Д’Артаньян задумался. Душа миледи показалась ему в это время глубокой и мрачной пропастью.
Взяв перстень, он не надел его на палец, а положил в карман.
– Послушайте, – сказал Атос, взяв его за руку. – Вы знаете, как я люблю вас. Если бы у меня был сын, я не мог бы любить его больше чем вас. Послушайтесь меня, бросьте эту женщину.
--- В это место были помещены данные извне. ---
/-- Words `ws` of a line as they are read in the Square, as scratch or as a cached line, or in a core buffer (R127): a single
wrong bit is corrected, a worse error poisons the line; each counts once. A poisoned line counts nothing.
Log 87 (DEDUCED). -/
def meetWords (a : Nat) (ws : List Nat) (d : Dev) : Dev :=
  if d.upsets.isEmpty then d
  else match d.canon (a / 64 * 64) with
    | none => d
    | some k =>
      if isStk k && !d.cachedLine k a then d
      else
        let hit := ws.filterMap (fun w => aget d.upsets (a / 64 * 8 + w))
        if (if isStk k then (d.square (homeOf k)).cpoison.contains (a / 64) else d.storedPoison k) then d.clearUpsets a (List.range 8)
        else
          let d := d.countSq 0x20 k (hit.filter (fun n => n ≤ 1)).length
          if hit.any (fun n => 1 < n) then ((d.countSq 0x21 k 1).poisonPlace k a).clearUpsets a (List.range 8)
          else d.clearUpsets a ws

/-- A whole line read in the Square or in a core buffer. -/
def meetLine (a : Nat) (d : Dev) : Dev := d.meetWords a (List.range 8)

/-- Bytes of a word that a mask covers. -/
def wordMask (mask : BitVec 64) (w : Nat) : Nat := bits mask.toNat (8 * w + 7) (8 * w)

/-- A masked write of a line in the Square or in a core buffer (R116, R127): the words it covers in part are read, those it
covers whole are new. -/
def meetWrite (a : Nat) (mask : BitVec 64) (d : Dev) : Dev :=
  if d.upsets.isEmpty then d
  else
    (d.meetWords a ((List.range 8).filter (fun w => wordMask mask w != 0 && wordMask mask w != 0xFF))).clearUpsets a
      ((List.range 8).filter (fun w => wordMask mask w == 0xFF))

/-- The use order of a hit (R108, R110). -/
def touch (die a : Nat) (keep : Bool) (d : Dev) : Dev :=
  if keep then d
  else match d.cblock die a with
    | some b => d.setSq die (fun q => { q with blocks := b :: q.blocks.filter (fun x => x.blk != b.blk) })
    | none => d

end Dev

/-- The mask of n bytes from offset o of a line. -/
def spanMask (o n : Nat) : BitVec 64 := BitVec.ofNat 64 ((2 ^ n - 1) * 2 ^ o)

/-- A request at a stack: its fields, the bytes of a write, and whether it writes. -/
abbrev Req := MemReq × List Byte × Bool

def reqPage (x : Req) : Nat := x.1.addr / 1024
def reqLines (rq : MemReq) : List Nat := List.range' (rq.addr % 1024 / 64) rq.lines

namespace Dev

/-- Two requests that name a line in common are served in the order they came (R303). -/
def sameLine (x y : Req) : Bool := reqPage x == reqPage y && (reqLines x.1).any (fun i => (reqLines y.1).contains i)

def stackOfPage (pg : Nat) : Nat := stkOf (1024 * pg)

end Dev

end Sys2Proof.Machine
end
Я не знаю ее, но какое-то предчувствие говорит мне, что это погибшее создание и что в ней есть что-то роковое.
– Вы правы, – сказал д’Артаньян, – я брошу ее; признаюсь вам, эта женщина пугает даже меня самого.
– Достанет ли у вас на это решимости?
– Достанет, – отвечал д’Артаньян. – Я готов на это хоть сейчас.
– Да, дитя мое, вы поступите основательно, – сказал Атос, пожимая ему руку с родительскою нежностью. – Дай Бог, чтобы эта женщина, с которой вы только что встретились на пути жизни, не оставила на нем ужасных следов.
Атос поклонился д’Артаньяну, давая знать, что он очень желал бы остаться один и подумать о своих делах.
Д’Артаньян, придя домой, застал там Кетти, дожидавшуюся его. Если бы она была месяц больна лихорадкой, то едва ли лицо ее больше изменилось бы, чем в эту бессонную и мучительную ночь.
Она была послана к мнимому де Варду. Миледи была без ума от любви и хотела знать, когда любовник ее придет к ней па другую ночь.
Бедная Бетти, бледная и дрожащая, ожидала ответа д’Артаньяна.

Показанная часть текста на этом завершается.